Geo-spatial matching

To make use of the s > t space in the matching, the axis can be transformed to move it out of bounds:

d here is some maximum distance between s and t to keep track of.

This would be something like 2 weeks, in a super exceptional case. It is also acceptable to set it lower, as the data beyond d is rare and has a higher chance of being a surround vote. So it can be handled as a special case.

Throw a quadtree at it

Now, to catch the II (surrounded by existing attestation) and IV (surrounds existing attestation) cases, we can apply some spatial search algorithm, like a quadtree:

Note: this is an aggressive approach to the problem. If the gradient from target to source is such that there are next to none attestations with a source-target distance > ~4 (it should be), then the quadtree is too much.

Also, the space complexity of the quadtree is really bad; finding a surround may be fast, but the storage costs are not worth it

This quadtree goes in full depth near the edges, but if there are no attestations in a quad, one can stop recursively going deeper. And when a quad is fully encompassed, the full set of attestations corresponding to the quad can be returned.

A quadtree is square however; it does not go beyond d in width, so future attestations would be out of bounds. This is avoided by defining chunks, each d * d in size:

And then you binary search the chunks based on target epoch, and select the two chunks to search in (for any point p in the chunk, the II and IV areas can only overlap one more neighbour chunk)

Then search the quadtree of the chunk (or just a list would work, if the quadtree contents are nearly flat), and the surrounded and surrounded-by attestations (may both be none) for a new p can be retrieved.

The binary search could be 32 bits deep, and then another 32 levels search in the quadtree. And so for both II and IV. This would result in approximately (32 + 32*2) * 2 bound checks when no matching attestation for an attester-slashing can be found. (recursion stops for empty/unrelated quads)

These bit depths may be less, see limits.

The cost of updating the data structure is similar: find the leaf node for the point, and maybe fold it out one level deeper if the node holds too many points.

Note that old chunks are used rarely, and can be persisted to disk. And chaos may be clustered, so caching the older chunks that are hit often helps.

The chunking is probably more useful with other more efficient matching algorithms, see alternatives below.

Limits

8 months weak subjectivity period with 300K validators: 54000 epochs

2 weeks of exceptional no finality: 3150 epochs

log2(3150)=11.6 bits, so 12 levels of quadtree if d = 3150. Note that the leafs of quadtrees may be optimized to hold multiple values.
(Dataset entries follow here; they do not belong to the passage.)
-- ==== Sys2Proof/Certificates/Slice0/Obligations.lean ====
section
/-! DEFINITION. The statements for the provers, each a proposition about the model, and the few notions they are written in. -/

open Sys2Proof Sys2Proof.Machine

namespace Sys2Proof.Claims

open Sys2Proof.Machine

/-- Source `x` of an A-word delivers `r` and leaves the state `t`: whatever reads it goes on with them (Table 2-7). -/
def ReadsA (s : State) (x : ASrc) (r : Reg) (t : State) : Prop := ∀ k : Reg → State → State, readA s x k = k r t

/-- Source `c` of a C-word delivers `r` and leaves the state `t` (Table 2-5). -/
def ReadsC (s : State) (c : CSrc) (r : Reg) (t : State) : Prop := ∀ k : Reg → State → State, readC s c k = k r t

/-- Both forms of a two-operand operation of unit `u`: where the guard holds and the sources deliver `a` and `b`, the word
consumes the operand latch and puts `f a b` in flight to the result latch, due after `lat` bundles. The C-word takes O from
the operand latch and T from its source (R51, R86). -/
def TwoForms (u : FUnit) (lo lr : Latch) (lat : Nat) (A : Hdr → ASrc → ASrc → Instr) (C : Hdr → CSrc → Instr)
    (f : Reg → Reg → Reg) : Prop :=
  ∀ (h : Hdr) (o t : ASrc) (c : CSrc) (s s1 s2 : State) (a b : Reg), guardTrue s.ctx h.guard = true →
    (ReadsA s o a s1 → ReadsA s1 t b s2 →
      exec (A h o t) s = .next ((s2.consume lo).trigger u lat [.latch lr (f a b)])) ∧
    (ReadsC s c b s2 → s2.ctx.latch lo = a →
      exec (C h c) s = .next ((s2.consume lo).trigger u lat [.latch lr (f a b)]))

/-- Both forms of a unary operation (R87). -/
def OneForms (u : FUnit) (lo lr : Latch) (lat : Nat) (A : Hdr → ASrc → Instr) (C : Hdr → Instr) (f : Reg → Reg) : Prop :=
  ∀ (h : Hdr) (o : ASrc) (s s1 : State) (a : Reg), guardTrue s.ctx h.guard = true →
    (ReadsA s o a s1 → exec (A h o) s = .next ((s1.consume lo).trigger u lat [.latch lr (f a)])) ∧
    (s.ctx.latch lo = a → exec (C h) s = .next ((s.consume lo).trigger u lat [.latch lr (f a)]))

/-- Both forms of a compare: the result latch gets the condition as 0 or 1; the A-word also writes the predicate that a D
other than 0 names, and one written from a poisoned operand sets the pending error (R91, R95, R105). -/
def CompareForms (u : FUnit) (lo lr : Latch) (lat : Nat) (A : Hdr → Fin 8 → ASrc → ASrc → Instr) (C : Hdr → CSrc → Instr)
    (f : BitVec 64 → BitVec 64 → Bool) : Prop :=
  ∀ (h : Hdr) (d : Fin 8) (o t : ASrc) (c : CSrc) (s s1 s2 : State) (a b : Reg), guardTrue s.ctx h.guard = true →
    (ReadsA s o a s1 → ReadsA s1 t b s2 →
      ∃ addr, exec (A h d o t) s = .next (((s2.consume lo).trigger u lat
        (.latch lr (mk0 (if f a.val b.val then 1 else 0) (a.p || b.p)) ::
          if d = 0 then []
          else .pbit d (f a.val b.val) :: if a.p || b.p then [.pe (s2.consume lo).ctx.pc addr] else [])).bump)) ∧
    (ReadsC s c b s2 → s2.ctx.latch lo = a →
      exec (C h c) s = .next ((s2.consume lo).trigger u lat [.latch lr (mk0 (if f a.val b.val then 1 else 0) (a.p || b.p))]))

/-- The state in which fa.r and the flags of a result of `fa` are due; `quiet` stands for an O that is undefined, because fa.o was
consumed and not written since: such a result raises no flag (R33, R87; the model's reading, log 5). -/
def FaDue (lat : Nat) (quiet : Bool) (v : FR) (p : Bool) (s : State) : State :=
  (s.consume .faO).trigger .fa lat (.latch .faR (mk0 (BitVec.ofNat 64 v.bits) p) :: if quiet then [] else flagWrites v.fl)

/-- Whether fa.o holds no operand, but the free value that was left as it was consumed (R33, R87). -/
def FaUndefined (s : State) : Bool := s.ctx.stale.getLsbD Latch.faO.idx.val

/-- Both forms of a two-operand operation of `fa` that rounds under FRM: mode SR draws from `rng` as the word issues (R74, R89),
and the result carries the mark of either operand, also where O is undefined (R91). -/
def RoundTwo (lat : Nat) (A : Hdr → ASrc → ASrc → Instr) (C : Hdr → CSrc → Instr)
    (f : Nat → Nat → BitVec 64 → BitVec 64 → FR) : Prop :=
  ∀ (h : Hdr) (o t : ASrc) (c : CSrc) (s s1 s2 : State) (a b : Reg), guardTrue s.ctx h.guard = true →
    let r := s2.drawSr (frmOf s2.ctx.fx)
    let out := fun quiet => FaDue lat quiet (f (frmOf s2.ctx.fx) r.1 a.val b.val) (a.p || b.p) r.2
    (ReadsA s o a s1 → ReadsA s1 t b s2 → exec (A h o t) s = .next (out false)) ∧
    (ReadsC s c b s2 → s2.ctx.latch .faO = a → exec (C h c) s = .next (out (FaUndefined s2)))

/-- Both forms of a unary operation of `fa` that rounds under FRM. -/
def RoundOne (lat : Nat) (A : Hdr → ASrc → Instr) (C : Hdr → Instr) (f : Nat → Nat → BitVec 64 → FR) : Prop :=
  ∀ (h : Hdr) (o : ASrc) (s s1 : State) (a : Reg), guardTrue s.ctx h.guard = true →
    let out := fun quiet (s1 : State) =>
      let r := s1.drawSr (frmOf s1.ctx.fx)
      FaDue lat quiet (f (frmOf s1.ctx.fx) r.1 a.val) a.p r.2
    (ReadsA s o a s1 → exec (A h o) s = .next (out false s1)) ∧
    (s.ctx.latch .faO = a → exec (C h) s = .next (out (FaUndefined s) s))

end Sys2Proof.Claims

open Sys2Proof.Claims

/-- For ia.add, sub, and, or, xor, andn, shl, shr, sar, rotl, min, max, minu, maxu, lea1, lea2, lea4 and lea8, in the A-word
and in the C-word form, for every header whose guard holds and all sources that deliver a and b: exec answers the next
state in which the operand latch is consumed and ia.r is due one bundle later with the value of Table 4-3, the tag of O
and the mark of either operand (gown: of O only where the count is valid). A shift by 64 or more gives 0 for shl and shr
and the sign for sar; rotl counts modulo 64. tile writes the tile-direct pointer with tag 0x0100 + MOD and offset
T[14:0] above O[19:0], with bit 63 set for a malformed operand; gown writes the owner of line O div 128 among T cores,
or all ones for a count of 0 or above 2^24. For ia.sext8, sext16, sext32, zext8, zext16, zext32 and bswap (tag of O) and
for clz, ctz and popc (tag 0), in both forms, where the guard holds and O delivers a: exec answers the next state in
which ia.r is due one bundle later with the stated value and the mark of O. clz and ctz of 0 are 64. popc counts the one
bits, ctz is the lowest one bit, and clz is 63 less the highest one bit. -/
def Obligations.IaArithmeticResults : Prop :=
  (
    let two := fun (A : Hdr → ASrc → ASrc → Instr) (C : Hdr → CSrc → Instr) (v : BitVec 64 → BitVec 64 → BitVec 64) =>
      TwoForms .ia .iaO .iaR 1 A C fun a b => { v := make a.tag (v a.val b.val), p := a.p || b.p }
    two .iaAdd .iaAddC (fun a b => a + b) ∧
    two .iaSub .iaSubC (fun a b => a - b) ∧
    two .iaAnd .iaAndC (fun a b => a &&& b) ∧
    two .iaOr .iaOrC (fun a b => a ||| b) ∧
    two .iaXor .iaXorC (fun a b => a ^^^ b) ∧
    two .iaAndn .iaAndnC (fun a b => a &&& ~~~ b) ∧
    two .iaShl .iaShlC (fun a b => if b.toNat < 64 then BitVec.ofNat 64 (a.toNat * 2 ^ b.toNat) else 0) ∧
    two .iaShr .iaShrC (fun a b => if b.toNat < 64 then BitVec.ofNat 64 (a.toNat / 2 ^ b.toNat) else 0) ∧
    two .iaSar .iaSarC (fun a b => BitVec.ofInt 64 (a.toInt / 2 ^ min b.toNat 63)) ∧
    two .iaRotl .iaRotlC (fun a b => a.rotateLeft (b.toNat % 64)) ∧
    two .iaMin .iaMinC (fun a b => if a.toInt ≤ b.toInt then a else b) ∧
    two .iaMax .iaMaxC (fun a b => if a.toInt ≥ b.toInt then a else b) ∧
    two .iaMinu .iaMinuC (fun a b => if a.toNat ≤ b.toNat then a else b) ∧
    two .iaMaxu .iaMaxuC (fun a b => if a.toNat ≥ b.toNat then a else b) ∧
    two .iaLea1 .iaLea1C (fun a b => BitVec.ofNat 64 (a.toNat + b.toNat)) ∧
    two .iaLea2 .iaLea2C (fun a b => BitVec.ofNat 64 (a.toNat + b.toNat * 2)) ∧
    two .iaLea4 .iaLea4C (fun a b => BitVec.ofNat 64 (a.toNat + b.toNat * 4)) ∧
    two .iaLea8 .iaLea8C (fun a b => BitVec.ofNat 64 (a.toNat + b.toNat * 8)) ∧
    TwoForms .ia .iaO .iaR 1 .iaTile .iaTileC (fun a b =>
      let off := (b.val.toNat % 2 ^ 15) * 2 ^ 20 + a.val.toNat % 2 ^ 20
      let bad := decide (2 ^ 20 ≤ a.val.toNat) || decide (b.val.toNat / 2 ^ 24 ≠ 0) || b.val.getLsbD 15
      { v := make (BitVec.ofNat 16 (0x0100 + (b.val.toNat / 2 ^ 16) % 256)) (BitVec.ofNat 64 (if bad then off + 2 ^ 63 else off)),
        p := a.p || b.p }) ∧
    TwoForms .ia .iaO .iaR 1 .iaGown .iaGownC (fun a b =>
      mk0 (if b.val.toNat = 0 ∨ 2 ^ 24 < b.val.toNat then BitVec.allOnes 64
        else BitVec.ofNat 64 (ownerOf b.val.toNat (a.val.toNat / 128)))
        (b.p || (a.p && decide (b.val.toNat ≠ 0 ∧ b.val.toNat ≤ 2 ^ 24))))) ∧
  (
    let keep := fun (A : Hdr → ASrc → Instr) (C : Hdr → Instr) (v : BitVec 64 → BitVec 64) =>
      OneForms .ia .iaO .iaR 1 A C fun a => { v := make a.tag (v a.val), p := a.p }
    let plain := fun (A : Hdr → ASrc → Instr) (C : Hdr → Instr) (v : BitVec 64 → BitVec 64) =>
      OneForms .ia .iaO .iaR 1 A C fun a => mk0 (v a.val) a.p
    keep .iaSext8 .iaSext8C (fun a => (a.setWidth 8).signExtend 64) ∧
    keep .iaSext16 .iaSext16C (fun a => (a.setWidth 16).signExtend 64) ∧
    keep .iaSext32 .iaSext32C (fun a => (a.setWidth 32).signExtend 64) ∧
    keep .iaZext8 .iaZext8C (fun a => (a.setWidth 8).setWidth 64) ∧
    keep .iaZext16 .iaZext16C (fun a => (a.setWidth 16).setWidth 64) ∧
    keep .iaZext32 .iaZext32C (fun a => (a.setWidth 32).setWidth 64) ∧
    keep .iaBswap .iaBswapC (fun a => BitVec.ofNat 64 (ofLE (leBytes 8 a.toNat).reverse)) ∧
    plain .iaClz .iaClzC (fun a => if a = 0 then 64 else BitVec.ofNat 64 (63 - Nat.log2 a.toNat)) ∧
    plain .iaCtz .iaCtzC (fun a => BitVec.ofNat 64 (((List.range 64).find? fun i => a.getLsbD i).getD 64)) ∧
    plain .iaPopc .iaPopcC (fun a => BitVec.ofNat 64 ((List.range 64).countP fun i => a.getLsbD i)))

/-- In both forms, where the guard holds and the sources deliver a (O) and b (T): ia.sel writes the whole 80-bit T to ia.r
where P(1) is 1 and the whole 80-bit O otherwise, with its tag, so that the result and its mark depend on p1 and on the
selected operand only; ia.settag writes Make(Val(T)[15:0], Val(O)); ia.gettag writes Make(0, ZExt(Tag(O), 16)). All
complete for every tag: neither operation checks the window class, and it is an access whose address is a tag that names
no window that faults. -/
def Obligations.SelSettagGettag : Prop :=
  (∀ (h : Hdr) (o t : ASrc) (c : CSrc) (s s1 s2 : State) (a b : Reg), guardTrue s.ctx h.guard = true →
    let out := (s2.consume .iaO).trigger .ia 1 [.latch .iaR (if s.ctx.pred 1 then b else a)]
    (ReadsA s o a s1 → ReadsA s1 t b s2 → exec (.iaSel h o t) s = .next out) ∧
    (ReadsC s c b s2 → s2.ctx.latch .iaO = a → exec (.iaSelC h c) s = .next out)) ∧
  TwoForms .ia .iaO .iaR 1 .iaSettag .iaSettagC (fun a b => { v := make (b.val.setWidth 16) a.val, p := a.p || b.p }) ∧
  OneForms .ia .iaO .iaR 1 .iaGettag .iaGettagC (fun a => mk0 (a.tag.setWidth 64) a.p) ∧
  (∀ (s : State) (a : Reg) (n align : Nat) (store scalar : Bool) (k : Acc → State → State),
    classOf a.v = 5 ∨ (6 < classOf a.v ∧ classOf a.v ≠ 0x7F) → a.p = false → access s a n align store scalar k = s.faultAddr causeWindow a.v)

/-- For ia.cmpeq, cmpne, cmplt, cmpltu, cmple and cmpleu, in both forms, where the guard holds and the sources deliver a and
b: exec answers the next state in which ia.r is due one bundle later with 1 or 0 and tag 0; the A-word with D other than
0 also writes p_D, with the pending error where an operand is poisoned; D = 0 and the C-word write no predicate. Tags
take no part. For ia.pand, por, pxor, pnot, pset and pclr with D from 1 to 7, where the guard holds: exec answers the
next state in which, one bundle later, p_D gets b and ia.r gets Make(0, b), where b is computed from the predicates as
the word issues. A word of these operations with D = 0 is not well formed. -/
def Obligations.IaCompareAndPredicateResults : Prop :=
  (
    CompareForms .ia .iaO .iaR 1 .iaCmpeq .iaCmpeqC (fun a b => decide (a = b)) ∧
    CompareForms .ia .iaO .iaR 1 .iaCmpne .iaCmpneC (fun a b => decide (a ≠ b)) ∧
    CompareForms .ia .iaO .iaR 1 .iaCmplt .iaCmpltC (fun a b => decide (a.toInt < b.toInt)) ∧
    CompareForms .ia .iaO .iaR 1 .iaCmpltu .iaCmpltuC (fun a b => decide (a.toNat < b.toNat)) ∧
    CompareForms .ia .iaO .iaR 1 .iaCmple .iaCmpleC (fun a b => decide (a.toInt ≤ b.toInt)) ∧
    CompareForms .ia .iaO .iaR 1 .iaCmpleu .iaCmpleuC (fun a b => decide (a.toNat ≤ b.toNat))) ∧
  (
    ∀ (h : Hdr) (d : Fin 8) (o t : Fin 32) (s : State),
      (guardTrue s.ctx h.guard = true → d ≠ 0 →
        let out := fun (b : Bool) => Host.Outcome.next ((s.consume .iaO).trigger .ia 1
          [.latch .iaR (mk0 (if b then 1 else 0) false), .pbit d b])
        exec (.iaPand h d o t) s = out (s.ctx.pred o && s.ctx.pred t) ∧
        exec (.iaPor h d o t) s = out (s.ctx.pred o || s.ctx.pred t) ∧
        exec (.iaPxor h d o t) s = out (xor (s.ctx.pred o) (s.ctx.pred t)) ∧
        exec (.iaPnot h d o) s = out (!s.ctx.pred o) ∧
        exec (.iaPset h d) s = out true ∧
        exec (.iaPclr h d) s = out false) ∧
      (Instr.iaPand h 0 o t).wf = false ∧ (Instr.iaPor h 0 o t).wf = false ∧ (Instr.iaPxor h 0 o t).wf = false ∧
      (Instr.iaPnot h 0 o).wf = false ∧ (Instr.iaPset h 0).wf = false ∧ (Instr.iaPclr h 0).wf = false)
So a depth of 8 may work.

54000/d = 54000/3150 = 17.14, so 18 chunks may be sufficient to cover the full period. And then keep the last few in memory for efficiency.

Layered approach

How to deal with false-positives? Idea: Use them, design to a layered filtering system.

The above matching can work on a per-validator basis. But one may change this to a layered approach for storage/memory efficiency. This is arguably more important than whatever data structure is used for a chunk, as the average-case distribution within a chunk should be very close to the s=t line. Optimizations to avoid per-validator work help more in such case.

Full approach, but per attestation. May return many false positives. But can rule out many guaranteed safe attestations (a.k.a. no hit in quadtree).

Do not have to recurse all the way down Knowing that there is at least 1 matching attestation is good enough. Fully encapsulated sub-quads are preferable to check first. If not empty, work is done.

If hit, take the validator indices, and reduce their index precision to e.g. index >> 5. This would "confuse" 32 validators as the same. Again, false positives. But also short-cut if non is hit.

Again, with false positives, we are not interested in the exact attestations, just that they exist. Shortcut where possible.

Repeat the index-precision thing a layer or two maybe.
Now that we know with high certainty that there is indeed a slashable attestation, with a rough range from the last time time we hit the quadtree. We can stream the hit attestation(s) (and filter the few of them if we stopped at a non-exact precision, e.g. index >> 3 may turn up attestations for 8 validators).

Manhatten index

Idea here: Less false positives with design a for specialized index.

We can exploit the gradient between s = t and s + d = t.

By rotating the plot, a 1D index can be aligned to s=t, and make range queries on this index for a certain point p effectively retrieve more attestations in area IV than in III and I. This is because of the gradient: most attestations are close to the s = t line.

A manhatten distance (distance = m(a, b) = a + b) can be used for the indexing.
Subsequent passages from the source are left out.